For patients with indolent disease who have a low tumor burden, there is uncertainty about the role of observation as compared with initial therapy. A recent randomized trial showed high rates of response to single-agent rituximab, with or without maintenance therapy, as compared with observation, and a prolonged interval before subsequent therapy was required.56 Longer follow-up will be necessary to assess the response to subsequent therapy and overall survival.
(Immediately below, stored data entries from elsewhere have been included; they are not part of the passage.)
/-- Clear the thirteen POOL counters and set each POOL_LOWp to its FREE (R238). -/
def State.poolCntClr (s : State) : State :=
  let s := (List.range 4).foldl (fun s p => (s.cclrs [C_POOL_GRANT, C_POOL_FALLBACK, C_POOL_REFUSED] p).lowToFree p) s
  s.cclr C_POOL_BAD_FREE

/-- POOL_CNT_CLR (R238). -/
def execPoolCntClr (s : State) : Host.Outcome State Fault Refusal := .next s.poolCntClr

end Sys2Proof.Machine
end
Multiple next-generation anti-CD20 antibodies have been designed with augmented effector function, as described above. The clinical role of such antibodies remains undefined. Two of these antibodies (ofatumumab and obinutuzumab) are being evaluated in phase 3 trials in comparison with rituximab or rituximab-containing regimens in both patients with indolent and those with aggressive non-Hodgkin's lymphoma.

 

GUIDELINES

For patients of all ages who have advanced-stage, aggressive diffuse large B-cell non-Hodgkin's lymphoma, the National Comprehensive Cancer Network (NCCN) guidelines recommend treatment with R-CHOP every 21 days for six cycles.57 For patients with early-stage disease, the guidelines recommend R-CHOP for three cycles with involved-field radiation or R-CHOP for six cycles. The European Society for Medical Oncology (ESMO) guidelines are slightly different.58 They recommend chemotherapy with R-CHOP every 21 days for six to eight cycles for patients under the age of 60 years who have low age-adjusted IPI scores; for patients with higher-risk IPI scores, they recommend enrollment in clinical trials. For patients between the ages of 60 and 80 years, the ESMO guidelines recommend R-CHOP every 21 days for eight cycles or R-CHOP every 14 days for six cycles. There is no recommendation for consolidation with involved-field irradiation.
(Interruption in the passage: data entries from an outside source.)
/-- The bit that follows the ones in a shift register, the latest lowest. -/
def patternBit (pattern reg : Nat) : Bool := (patternTaps pattern).foldl (fun a t => xor a (natBit reg (t - 1))) (pattern == 8)

/-- A shift register of 31 bits after one more bit. -/
def patternPush (reg : Nat) (b : Bool) : Nat := (2 * reg + b.toNat) % 2 ^ 31

/-- The register after `k` bits of its own pattern. -/
def patternRun (pattern reg : Nat) : Nat → Nat
  | 0 => reg
  | k + 1 => patternRun pattern (patternPush reg (patternBit pattern reg)) k

/-- Bits that a lane sends in `t` cc: a 425 Gb/s lane 850 in 3, and half as many for each rate below (R67). -/
def State.laneBits (s : State) (n t : Nat) : Nat := t * 850 / (3 * 2 ^ min (s.laneRate s.active n) 3)

/-- Bit `k` of a lane's generator, before Gray coding: the pattern from the generator's seed, with the bits that INSERT_ERR has inverted. -/
def State.generated (s : State) (n k : Nat) : Bool :=
  let p := s.f LANE_PRBS_PATTERN n
  xor (patternBit p (patternRun p (Config.prbsSeed n) k)) ((s.ln n).inverted.contains k)

/-- GEN_EN, CHK_EN and PATTERN take new values; codes 9 to 15 are stored as 5. -/
def State.prbsSet (s : State) (n : Nat) (gen chk : Bool) (pattern : Nat) : State :=
  let fresh := gen && !s.on LANE_PRBS_GEN_EN n
  let s := ((s.setF LANE_PRBS_GEN_EN gen.toNat n).setF LANE_PRBS_CHK_EN chk.toNat n).setF LANE_PRBS_PATTERN
    (if 9 ≤ pattern then 5 else pattern) n
  let s := if chk then s else s.setF LANE_PRBS_CHK_LOCK 0 n
  let s := if gen then s else s.setLn n (fun x => { x with inverted := [] })
  let s := if fresh then s.setLn n (fun x => { x with genFrom := s.cc }) else s
  if gen || chk then
    if s.f LANE_STAT_STATE n = 8 || s.safe || !s.pllLocked n || s.auxAsleep n then s
    else
      let s := if s.laneData n then s.setF LANE_STAT_FAIL_CAUSE 0 n else s
      s.laneSet n 8
  else if s.f LANE_STAT_STATE n = 8 then
    if s.on LANE_CTL_EN n then s.attempt n else s.laneOff n
  else s

/-- PRBS_ENABLE (R88). -/
def execPrbsEnable (n : Fin 514) (gen chk : Bool) (pattern : Fin 16) (s : State) : Host.Outcome State Fault Refusal :=
  .next (s.prbsSet n gen chk pattern)

/-- One bit of the generated pattern is inverted: DESIGN CHOICE, the first that is generated after this cc.  With the generator off, or the lane not
in PRBS, no bit is generated and none is inverted (log 124). -/
def State.insertErr (s : State) (n : Nat) : State :=
  if s.f LANE_STAT_STATE n = 8 && s.on LANE_PRBS_GEN_EN n then
    s.setLn n (fun x => { x with inverted := x.inverted ++ [s.laneBits n (s.cc + 1 - x.genFrom)] })
  else s

/-- INSERT_ERR (R89). -/
def execInsertErr (n : Fin 514) (s : State) : Host.Outcome State Fault Refusal := .next (s.insertErr n)

/-- The checker's register after received bits. -/
def seeded (reg : Nat) (bits : List Bool) : Nat := bits.foldl patternPush reg

/-- How many bits differ from a checker's own pattern, and its register after them. -/
def patternErrors (pattern : Nat) : Nat → List Bool → Nat × Nat
  | reg, [] => (0, reg)
  | reg, b :: t =>
    let own := patternBit pattern reg
    let r := patternErrors pattern (patternPush reg own) t
    (r.1 + (xor b own).toNat, r.2)

/-- PRBS_CHECKER_LOCK (R89): `bits` as received, after Gray decoding.  The first of them, as many as the pattern's degree, seed the checker;
1,024 more without an error give CHK_LOCK. -/
def execPrbsCheckerLock (n : Fin 514) (bits : List Bool) (s : State) : Host.Outcome State Fault Refusal :=
  .next (let pat := s.f LANE_PRBS_PATTERN n
    let d := patternDegree pat
    let r := patternErrors pat (seeded 0 (bits.take d)) (bits.drop d)
    s.when (s.f LANE_STAT_STATE n == 8 && s.on LANE_PRBS_CHK_EN n && !s.on LANE_PRBS_CHK_LOCK n && r.1 == 0 && d + 1024 ≤ bits.length) fun s =>
      (s.setF LANE_PRBS_CHK_LOCK 1 n).setLn n (fun x => { x with checker := r.2 }))

/-- PRBS_LOCK_LOST (R89): while locked, the errors of the next received bits, up to 1,024, are counted; more than 64 lose the lock. -/
def execPrbsLockLost (n : Fin 514) (bits : List Bool) (s : State) : Host.Outcome State Fault Refusal :=
  .next (s.when (s.on LANE_PRBS_CHK_LOCK n) fun s =>
    let r := patternErrors (s.f LANE_PRBS_PATTERN n) (s.ln n).checker bits
    let s := (s.count C_LANE_PRBS_ERR r.1 n).setLn n (fun x => { x with checker := r.2 })
    if 64 < r.1 then (s.setF LANE_PRBS_CHK_LOCK 0 n).flag LANE_PRBS_LOCK_LOST n else s)

/-! ### AUX lanes and ports (R92, R109) -/

/-- A write of LANE_AUX_CFGa.RATE. -/
def State.auxRate (s : State) (a rate : Nat) : State :=
  if rate < 2 ∨ 4 < rate then s.flag LANE_AUX_CFG_CFG_ERR a
  else if s.f LANE_AUX_CFG_RATE a = rate then s
  else
    let s := s.setF LANE_AUX_CFG_RATE rate a
    let s := { s with lanes := { s.lanes with auxLock := if natBit s.lanes.auxLock a then s.lanes.auxLock - 2 ^ a else s.lanes.auxLock } }
    s.laneOffCause (512 + a) 0

/-- LANE_AUX_CFG_WRITE (R92): the lane goes to OFF and begins a new attempt once the PLL of the AUX lanes has locked again (R490). -/
def execLaneAuxCfgWrite (a : Fin 2) (rate : Fin 8) (s : State) : Host.Outcome State Fault Refusal := .next (s.auxRate a rate)

/-- The port and lane of an AUX port power down (R109). -/
def State.auxSleep (s : State) (a : Nat) : State :=
  let s := ((s.setF MAC_AUX_CTL_SLEEP 1 a).laneOffCause (512 + a) 0).portTo (512 + a) 0
  { s with stk := { s.stk with rx := s.stk.rx.set (32 + a) [] } }

/-- The AUX port leaves sleep: its MAC is DOWN when it is enabled, and its lane starts. -/
def State.auxWaken (s : State) (a : Nat) : State :=
  let s := s.setF MAC_AUX_CTL_SLEEP 0 a
  let s := if s.f MAC_PORT_STAT_STATE (512 + a) = 0 && s.caOn MAC_PORT_CFG_EN (512 + a) then s.setF MAC_PORT_STAT_STATE 1 (512 + a) else s
  (s.setF LANE_BACKOFF_FAILS 0 (512 + a)).startLane (512 + a)

/-- AUX_SLEEP (R109). -/
def execAuxSleep (a : Fin 2) (s : State) : Host.Outcome State Fault Refusal := .next (s.auxSleep a)

/-- AUX_WAKE_PATTERN (R109). -/
def execAuxWakePattern (a : Fin 2) (s : State) : Host.Outcome State Fault Refusal :=
  .next (s.when (s.on MAC_AUX_CTL_WAKE_EN a && s.on MAC_AUX_CTL_SLEEP a) fun s =>
    (((s.flag MAC_AUX_CTL_WAKE a).irq 4).auxWaken a))

/-! ### Clears and the safe state (R82, R93, R470) -/

/-- The four counters of a lane (R93). -/
def laneCounters : List Cnt := [C_LANE_PRBS_ERR, C_LANE_FEC_CORR, C_LANE_FEC_UNCORR, C_LANE_FEC_SYM]

/-- LANE_CNT_CLR (R93). -/
def State.laneCntClrCmd (s : State) (n : Nat) : State :=
  s.cclrs laneCounters n

/-- LANE_CNT_CLR. -/
def execLaneCntClr (n : Fin 514) (s : State) : Host.Outcome State Fault Refusal := .next (s.laneCntClrCmd n.val)

/-- Every lane goes to OFF (R470). -/
def State.lanesSafe (s : State) : State :=
  (List.range 514).foldl (fun s n => if s.f LANE_STAT_STATE n = 0 then s else s.laneOffCause n 0) s

/-- Leaving the safe state, enabled lanes begin a new attempt with FAILS = 0 (R82). -/
def State.lanesResume (s : State) : State :=
  (List.range 514).foldl (fun s n => if s.on LANE_CTL_EN n || s.prbsOn n then (s.setF LANE_BACKOFF_FAILS 0 n).startLane n else s) s

end Sys2Proof.Machine
end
For patients with indolent non-Hodgkin's lymphoma requiring therapy, the NCCN guidelines recommend treatment with rituximab in combination with any one of various chemotherapy regimens, including bendamustine, CVP, or CHOP, or radioimmunotherapy.57 Patients in remission may be offered consolidation treatment with radioimmunotherapy or maintenance rituximab therapy. Elderly or infirm patients, in whom the above regimens may have unacceptable adverse effects, single-agent rituximab therapy or radioimmunotherapy may be administered. The recommendations in the ESMO guidelines59 are generally similar.

 

RECOMMENDATIONS

The patient described in the vignette is an appropriate candidate for a rituximab-containing regimen. He has stage III disease (involvement on both sides of the diaphragm without extralymphatic involvement) and an elevated lactate dehydrogenase level, and he has no contraindication to bolus anthracycline therapy. He has a high to high-intermediate risk score. I would recommend that he receive R-CHOP every 21 days for six cycles. I would expect his likelihood of 3-year survival to be approximately 65%. I would obtain a PET-CT scan at the completion of therapy to confirm remission of disease. If a complete remission is confirmed, I would not recommend maintenance therapy but would instead monitor the patient for relapse. For persistent or relapsed disease, I would assess his ability to tolerate aggressive salvage therapy and high-dose treatment.